■ What you are asked to do ■
As an exercise, copy out the entries exactly as written.

■ Saved entries ■
/-- R183: DROP (`0x00000007 + SA×256`) leaves the slot empty, whatever it held, and is no error on an empty slot; a slot
number out of range is `E_SLOT`. -/
def Obligations.DropEmptiesTheSlot : Prop :=
  ∀ (s : State) (sa : Nat),
    (sa < 16 → encode (.drop sa) = BitVec.ofNat 32 (0x00000007 + sa * 256)) ∧
    (s.nslots ≤ sa → FailsCleanly (.drop sa) s 0x022) ∧
    (sa < s.nslots → ∃ t, exec (.drop sa) s = .next t ∧ Reports t 0x000 0 0 0 ∧ t.slot sa = none ∧
      SameSlotsBut sa s t ∧ t.ports = s.ports ∧ SameOperands s t ∧ SameOutside s t)

/-- R185, R184: ADD (`0x00000008 + SA×256`) takes the key in every case; it sets exactly the bits
`Digest32(j, key) mod m`, `j < k`, closes every accumulator of the slot, and changes nothing else. On a valid slot it
cannot fail, for any key; its errors are those of `E_SLOT`. -/
def Obligations.AddSetsTheIndexSet : Prop :=
  ∀ (s : State) (sa : Nat) (key : List Byte) (later : List (List Byte)), s.ports.keys = key :: later →
    (sa < 16 → encode (.add sa) = BitVec.ofNat 32 (0x00000008 + sa * 256)) ∧
    (s.nslots ≤ sa → FailsTakingKey (.add sa) s 0x022) ∧
    (sa < s.nslots → s.slot sa = none → FailsTakingKey (.add sa) s 0x122) ∧
    (∀ f, s.slot sa = some f → f.wf s.cfg →
      ∃ t g, exec (.add sa) s = .next t ∧ Reports t 0x000 0 0 0 ∧ t.slot sa = some g ∧ g.m = f.m ∧ g.k = f.k ∧
        g.bits.length = f.bits.length ∧
        (∀ i, bitRead g.bits i = true ↔ bitRead f.bits i = true ∨ ∃ j, j < f.k.toNat ∧ keyIndex f.m j key = i) ∧
        g.acc.map Acc.seed = f.acc.map Acc.seed ∧ (∀ a ∈ g.acc, a.isOpen = false) ∧
        SameSlotsBut sa s t ∧ KeyTaken s t ∧ SameOperands s t ∧ SameOutside s t)

/-- R187, R184: CONTAINS (`0x00000009 + SA×256`) takes the key in every case; it answers 1 exactly when every bit of the
key's index set is set; no bit changes, and every accumulator of the slot is closed; its errors are those of
`E_SLOT`. -/
def Obligations.ContainsAnswersTheConjunction : Prop :=
  ∀ (s : State) (sa : Nat) (key : List Byte) (later : List (List Byte)), s.ports.keys = key :: later →
    (sa < 16 → encode (.contains sa) = BitVec.ofNat 32 (0x00000009 + sa * 256)) ∧
    (s.nslots ≤ sa → FailsTakingKey (.contains sa) s 0x022) ∧
    (sa < s.nslots → s.slot sa = none → FailsTakingKey (.contains sa) s 0x122) ∧
    (∀ f, s.slot sa = some f → f.wf s.cfg →
      ∃ t g, exec (.contains sa) s = .next t ∧ (f.Has key → Reports t 0x000 1 0 0) ∧
        (¬ f.Has key → Reports t 0x000 0 0 0) ∧ t.slot sa = some g ∧ SameBits f g ∧
        g.acc.map Acc.seed = f.acc.map Acc.seed ∧ (∀ a ∈ g.acc, a.isOpen = false) ∧
        SameSlotsBut sa s t ∧ KeyTaken s t ∧ SameOperands s t ∧ SameOutside s t)

/-- R188: no false negatives. After an ADD of a key, CONTAINS of that key answers 1 after any number of steps through
which the slot goes on holding a filter, whatever the host and the core did in them. -/
def Obligations.NoFalseNegatives : Prop :=
  ∀ (s t u : State) (sa : Nat) (f : Filter) (key : List Byte) (later later' : List (List Byte)), s.Inv →
    s.ports.keys = key :: later → s.slot sa = some f → exec (.add sa) s = .next t → StepsHolding sa t u →
    u.ports.keys = key :: later' →
    ∃ v, exec (.contains sa) u = .next v ∧ Reports v 0x000 1 0 0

■ Reply ■
/-- R183: DROP (`0x00000007 + SA×256`) leaves the slot empty, whatever it held, and is no error on an empty slot; a slot
number out of range is `E_SLOT`. -/
def Obligations.DropEmptiesTheSlot : Prop :=
  ∀ (s : State) (sa : Nat),
    (sa < 16 → encode (.drop sa) = BitVec.ofNat 32 (0x00000007 + sa * 256)) ∧
    (s.nslots ≤ sa → FailsCleanly (.drop sa) s 0x022) ∧
    (sa < s.nslots → ∃ t, exec (.drop sa) s = .next t ∧ Reports t 0x000 0 0 0 ∧ t.slot sa = none ∧
      SameSlotsBut sa s t ∧ t.ports = s.ports ∧ SameOperands s t ∧ SameOutside s t)

/-- R185, R184: ADD (`0x00000008 + SA×256`) takes the key in every case; it sets exactly the bits
`Digest32(j, key) mod m`, `j < k`, closes every accumulator of the slot, and changes nothing else. On a valid slot it
cannot fail, for any key; its errors are those of `E_SLOT`. -/
def Obligations.AddSetsTheIndexSet : Prop :=
  ∀ (s : State) (sa : Nat) (key : List Byte) (later : List (List Byte)), s.ports.keys = key :: later →
    (sa < 16 → encode (.add sa) = BitVec.ofNat 32 (0x00000008 + sa * 256)) ∧
    (s.nslots ≤ sa → FailsTakingKey (.add sa) s 0x022) ∧
    (sa < s.nslots → s.slot sa = none → FailsTakingKey (.add sa) s 0x122) ∧
    (∀ f, s.slot sa = some f → f.wf s.cfg →
      ∃ t g, exec (.add sa) s = .next t ∧ Reports t 0x000 0 0 0 ∧ t.slot sa = some g ∧ g.m = f.m ∧ g.k = f.k ∧
        g.bits.length = f.bits.length ∧
        (∀ i, bitRead g.bits i = true ↔ bitRead f.bits i = true ∨ ∃ j, j < f.k.toNat ∧ keyIndex f.m j key = i) ∧
        g.acc.map Acc.seed = f.acc.map Acc.seed ∧ (∀ a ∈ g.acc, a.isOpen = false) ∧
        SameSlotsBut sa s t ∧ KeyTaken s t ∧ SameOperands s t ∧ SameOutside s t)

/-- R187, R184: CONTAINS (`0x00000009 + SA×256`) takes the key in every case; it answers 1 exactly when every bit of the
key's index set is set; no bit changes, and every accumulator of the slot is closed; its errors are those of
`E_SLOT`. -/
def Obligations.ContainsAnswersTheConjunction : Prop :=
  ∀ (s : State) (sa : Nat) (key : List Byte) (later : List (List Byte)), s.ports.keys = key :: later →
    (sa < 16 → encode (.contains sa) = BitVec.ofNat 32 (0x00000009 + sa * 256)) ∧
    (s.nslots ≤ sa → FailsTakingKey (.contains sa) s 0x022) ∧
    (sa < s.nslots → s.slot sa = none → FailsTakingKey (.contains sa) s 0x122) ∧
    (∀ f, s.slot sa = some f → f.wf s.cfg →
      ∃ t g, exec (.contains sa) s = .next t ∧ (f.Has key → Reports t 0x000 1 0 0) ∧
        (¬ f.Has key → Reports t 0x000 0 0 0) ∧ t.slot sa = some g ∧ SameBits f g ∧
        g.acc.map Acc.seed = f.acc.map Acc.seed ∧ (∀ a ∈ g.acc, a.isOpen = false) ∧
        SameSlotsBut sa s t ∧ KeyTaken s t ∧ SameOperands s t ∧ SameOutside s t)

/-- R188: no false negatives. After an ADD of a key, CONTAINS of that key answers 1 after any number of steps through
which the slot goes on holding a filter, whatever the host and the core did in them. -/
def Obligations.NoFalseNegatives : Prop :=
  ∀ (s t u : State) (sa : Nat) (f : Filter) (key : List Byte) (later later' : List (List Byte)), s.Inv →
    s.ports.keys = key :: later → s.slot sa = some f → exec (.add sa) s = .next t → StepsHolding sa t u →
    u.ports.keys = key :: later' →
    ∃ v, exec (.contains sa) u = .next v ∧ Reports v 0x000 1 0 0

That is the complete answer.